Brasile, l’assurda pretesa dell’Anpi: “Meloni doveva dire che erano fascisti”. Ma ci fanno o ci sono?
La sinistra italiana, nelle sue varie declinazioni, riesce a rendersi ridicola anche di fronte ai drammatici fatti che stanno investendo il Brasile. Nelle sue file, infatti, c’è chi cerca di far passare l’idea che nel governo italiano vi sia una connivenza nei confronti dei facinorosi o, per lo meno, una reticenza nel condannarli. Una teoria adombrata nei talk show e in dichiarazioni come quella dell’Anpi che fanno a cazzotti con i fatti, ovvero con le preoccupazioni e le condanne espresse con nettezza e tempestività dal presidente del Consiglio, Giorgia Meloni, in giù. Così, anche in questo frangente, ci si trova di fronte al solito dilemma: a sinistra ci fanno o ci sono?
L’assurda pretesa dell’Anpi sul Brasile: il governo doveva fare i nomi dei responsabili
«Colpisce che i facinorosi si dichiarino “patrioti’, come è nel linguaggio degli eredi del fascismo, che operino con metodi squadristici: la violenza e la devastazione», ha commentato il presidente Gianfranco Pagliarulo, aggiungendo subito dopo che «le istituzioni italiane si devono pronunciare con la massima chiarezza nominando i responsabili di questo violentissimo attacco alla democrazia». Ora, dove voglia andare a parare il ragionamento è intuitivo e già così se ne percepisce l’estrema forzatura.
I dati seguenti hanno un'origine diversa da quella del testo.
@[simp] theorem switchDisplay_reads (target : Source) (s : State) :
    (∀ w q, (switchDisplay target s).policyOf w q = s.policyOf w q)
      ∧ (∀ w, (switchDisplay target s).mayAct w = s.mayAct w)
      ∧ (∀ w, (switchDisplay target s).isFrozen w = s.isFrozen w)
      ∧ (∀ d, (switchDisplay target s).channel d = s.channel d) ∧ (switchDisplay target s).running = s.running
      ∧ (switchDisplay target s).fastLocked = s.fastLocked := by
  have d := State.derived (s := switchDisplay target s) (t := s)
  exact ⟨(d.2.2.1 (by simp)), (d.2.2.2.1 (by simp)).1, (d.2.2.2.1 (by simp)).2, (d.2.2.2.2.1 (by simp)), (d.2.2.2.2.2 (by simp)).1, (d.2.2.2.2.2 (by simp)).2⟩

@[simp] theorem switchDisplay_inbound (target : Source) (j : Link) (s : State) :
    ((switchDisplay target s).port j).inbound = (s.port j).inbound := by
  unfold switchDisplay; (try dsimp only); (repeat' split) <;> simp

@[simp] theorem fsyncEdge_frame (s : State) :
    (fsyncEdge s).clock = s.clock ∧ (fsyncEdge s).policy = s.policy ∧ (fsyncEdge s).tenants = s.tenants
      ∧ (fsyncEdge s).keys = s.keys ∧ (fsyncEdge s).printer = s.printer ∧ (fsyncEdge s).bridge = s.bridge
      ∧ (fsyncEdge s).air = s.air ∧ (fsyncEdge s).relay = s.relay ∧ (fsyncEdge s).lines = s.lines
      ∧ (fsyncEdge s).pending = s.pending := by
  unfold fsyncEdge; (try dsimp only); (repeat' split) <;> simp

@[simp] theorem fsyncEdge_reads (s : State) :
    (∀ w q, (fsyncEdge s).policyOf w q = s.policyOf w q) ∧ (∀ w, (fsyncEdge s).mayAct w = s.mayAct w)
      ∧ (∀ w, (fsyncEdge s).isFrozen w = s.isFrozen w) ∧ (∀ d, (fsyncEdge s).channel d = s.channel d)
      ∧ (fsyncEdge s).running = s.running ∧ (fsyncEdge s).fastLocked = s.fastLocked := by
  have d := State.derived (s := fsyncEdge s) (t := s)
  exact ⟨(d.2.2.1 (by simp)), (d.2.2.2.1 (by simp)).1, (d.2.2.2.1 (by simp)).2, (d.2.2.2.2.1 (by simp)), (d.2.2.2.2.2 (by simp)).1, (d.2.2.2.2.2 (by simp)).2⟩

@[simp] theorem fsyncEdge_inbound (j : Link) (s : State) :
    ((fsyncEdge s).port j).inbound = (s.port j).inbound := by
  unfold fsyncEdge; (try dsimp only); (repeat' split) <;> simp

@[simp] theorem forcedSwitch_frame (s : State) :
    (forcedSwitch s).clock = s.clock ∧ (forcedSwitch s).policy = s.policy
      ∧ (forcedSwitch s).tenants = s.tenants ∧ (forcedSwitch s).keys = s.keys
      ∧ (forcedSwitch s).printer = s.printer ∧ (forcedSwitch s).bridge = s.bridge
      ∧ (forcedSwitch s).air = s.air ∧ (forcedSwitch s).relay = s.relay ∧ (forcedSwitch s).lines = s.lines
      ∧ (forcedSwitch s).pending = s.pending := by
  unfold forcedSwitch; (try dsimp only); (repeat' split) <;> simp

@[simp] theorem forcedSwitch_reads (s : State) :
    (∀ w q, (forcedSwitch s).policyOf w q = s.policyOf w q) ∧ (∀ w, (forcedSwitch s).mayAct w = s.mayAct w)
      ∧ (∀ w, (forcedSwitch s).isFrozen w = s.isFrozen w) ∧ (∀ d, (forcedSwitch s).channel d = s.channel d)
      ∧ (forcedSwitch s).running = s.running ∧ (forcedSwitch s).fastLocked = s.fastLocked := by
  have d := State.derived (s := forcedSwitch s) (t := s)
  exact ⟨(d.2.2.1 (by simp)), (d.2.2.2.1 (by simp)).1, (d.2.2.2.1 (by simp)).2, (d.2.2.2.2.1 (by simp)), (d.2.2.2.2.2 (by simp)).1, (d.2.2.2.2.2 (by simp)).2⟩

@[simp] theorem forcedSwitch_inbound (j : Link) (s : State) :
    ((forcedSwitch s).port j).inbound = (s.port j).inbound := by
  unfold forcedSwitch; (try dsimp only); (repeat' split) <;> simp

@[simp] theorem blinkToggle_frame (s : State) :
    (blinkToggle s).clock = s.clock ∧ (blinkToggle s).ports = s.ports ∧ (blinkToggle s).policy = s.policy
      ∧ (blinkToggle s).tenants = s.tenants ∧ (blinkToggle s).custody = s.custody
      ∧ (blinkToggle s).keys = s.keys ∧ (blinkToggle s).printer = s.printer ∧ (blinkToggle s).bridge = s.bridge
      ∧ (blinkToggle s).air = s.air ∧ (blinkToggle s).relay = s.relay ∧ (blinkToggle s).lines = s.lines
      ∧ (blinkToggle s).pending = s.pending := by
  unfold blinkToggle; (try dsimp only); (repeat' split) <;> simp

@[simp] theorem blinkToggle_reads (s : State) :
    (∀ k, (blinkToggle s).port k = s.port k)
      ∧ (∀ k src, (blinkToggle s).inFlightFrom k src = s.inFlightFrom k src)
      ∧ (∀ q, (blinkToggle s).entry q = s.entry q) ∧ (∀ q, (blinkToggle s).holder q = s.holder q)
      ∧ (∀ w q, (blinkToggle s).holds w q = s.holds w q)
      ∧ (∀ w q, (blinkToggle s).policyOf w q = s.policyOf w q) ∧ (∀ w, (blinkToggle s).mayAct w = s.mayAct w)
      ∧ (∀ w, (blinkToggle s).isFrozen w = s.isFrozen w) ∧ (∀ d, (blinkToggle s).channel d = s.channel d)
      ∧ (blinkToggle s).running = s.running ∧ (blinkToggle s).fastLocked = s.fastLocked := by
  have d := State.derived (s := blinkToggle s) (t := s)
  exact ⟨(d.1 (by simp)).1, (d.1 (by simp)).2, (d.2.1 (by simp)).1, (d.2.1 (by simp)).2.1, (d.2.1 (by simp)).2.2, (d.2.2.1 (by simp)), (d.2.2.2.1 (by simp)).1, (d.2.2.2.1 (by simp)).2, (d.2.2.2.2.1 (by simp)), (d.2.2.2.2.2 (by simp)).1, (d.2.2.2.2.2 (by simp)).2⟩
Ma è l’analisi dei tempi a dare la misura esatta di quanto sia assurdo.
La tempistica delle condanne
La dichiarazione di Pagliarulo è stata battuta dall’agenzia di stampa Adnkronos alle 10.30 di stamattina. Il primo intervento del premier è stato intorno alle 22.30 di ieri, dunque 12 ore prima, con il rilancio di un tweet del ministro degli Esteri Antonio Tajani. «Sto seguendo con preoccupazione quanto sta accadendo in Brasile. Ogni atto di violenza contro le istituzioni democratiche deve essere condannato con grande fermezza. I risultati elettorali vanno sempre e comunque rispettati», vi si legge. Successivamente, intorno a mezzanotte, il premier ha pubblicato un altro post nel quale ha scritto che «quanto accade in Brasile non può lasciarci indifferenti. Le immagini dell’irruzione nelle sedi istituzionali sono inaccettabili e incompatibili con qualsiasi forma di dissenso democratico. È urgente un ritorno alla normalità ed esprimiamo solidarietà alle Istituzioni brasiliane».
La presa di distanza di Bolsonaro
Dunque, una netta condanna, pur in una situazione che era in evoluzione e della quale tutti stavano cercando di capire i contorni. Ma per l’Anpi non basta, bisognare fare i nomi. Ma i nomi di chi? Stamattina lo stesso Bolsonaro, dal suo ritiro americano, ha condannato l’accaduto, rifiutando al contempo «le accuse, senza prove, che l’attuale capo dell’Esecutivo del Brasile mi ha attribuito». Le dichiarazioni – che comunque la si pensi non si possono non registrare – sono state battute alle 7.40, dunque circa tre ore prima di quella dell’Anpi, che però ha ugualmente sostenuto che le istituzioni italiani, mentre i fatti erano ancora in corso, avrebbero dovuto scovare e additare un colpevole, con tanto di nome e cognome. Un compito che, va da sé, non spetta alle istituzioni di un Paese straniero.
Sul Brasile pure a Omnibus tutti con l’orologio in mano
Uno schema simile è andato in scena stamattina a Omnibus, dove in studio è stato lamentato che la dichiarazione di Meloni sarebbe arrivata in ritardo rispetto a quella di Tajani (per altro, si diceva, immediatamente rilanciata dal premier). «La notizia vera è che abbiamo un premier sempre sul pezzo, che lavora anche di domenica a mezzanotte», ha replicato un perplesso Federico Mollicone, al quale non è rimasto che arrendersi, allargando le braccia, quando Raffaella Paita di Italia Viva ha recriminato sul fatto che mancasse un tweet di Matteo Salvini, nonostante intorno alle 23 fosse arrivata la condanna della Lega, della quale, a beneficio dei deboli di memoria, Salvini è e resta il segretario.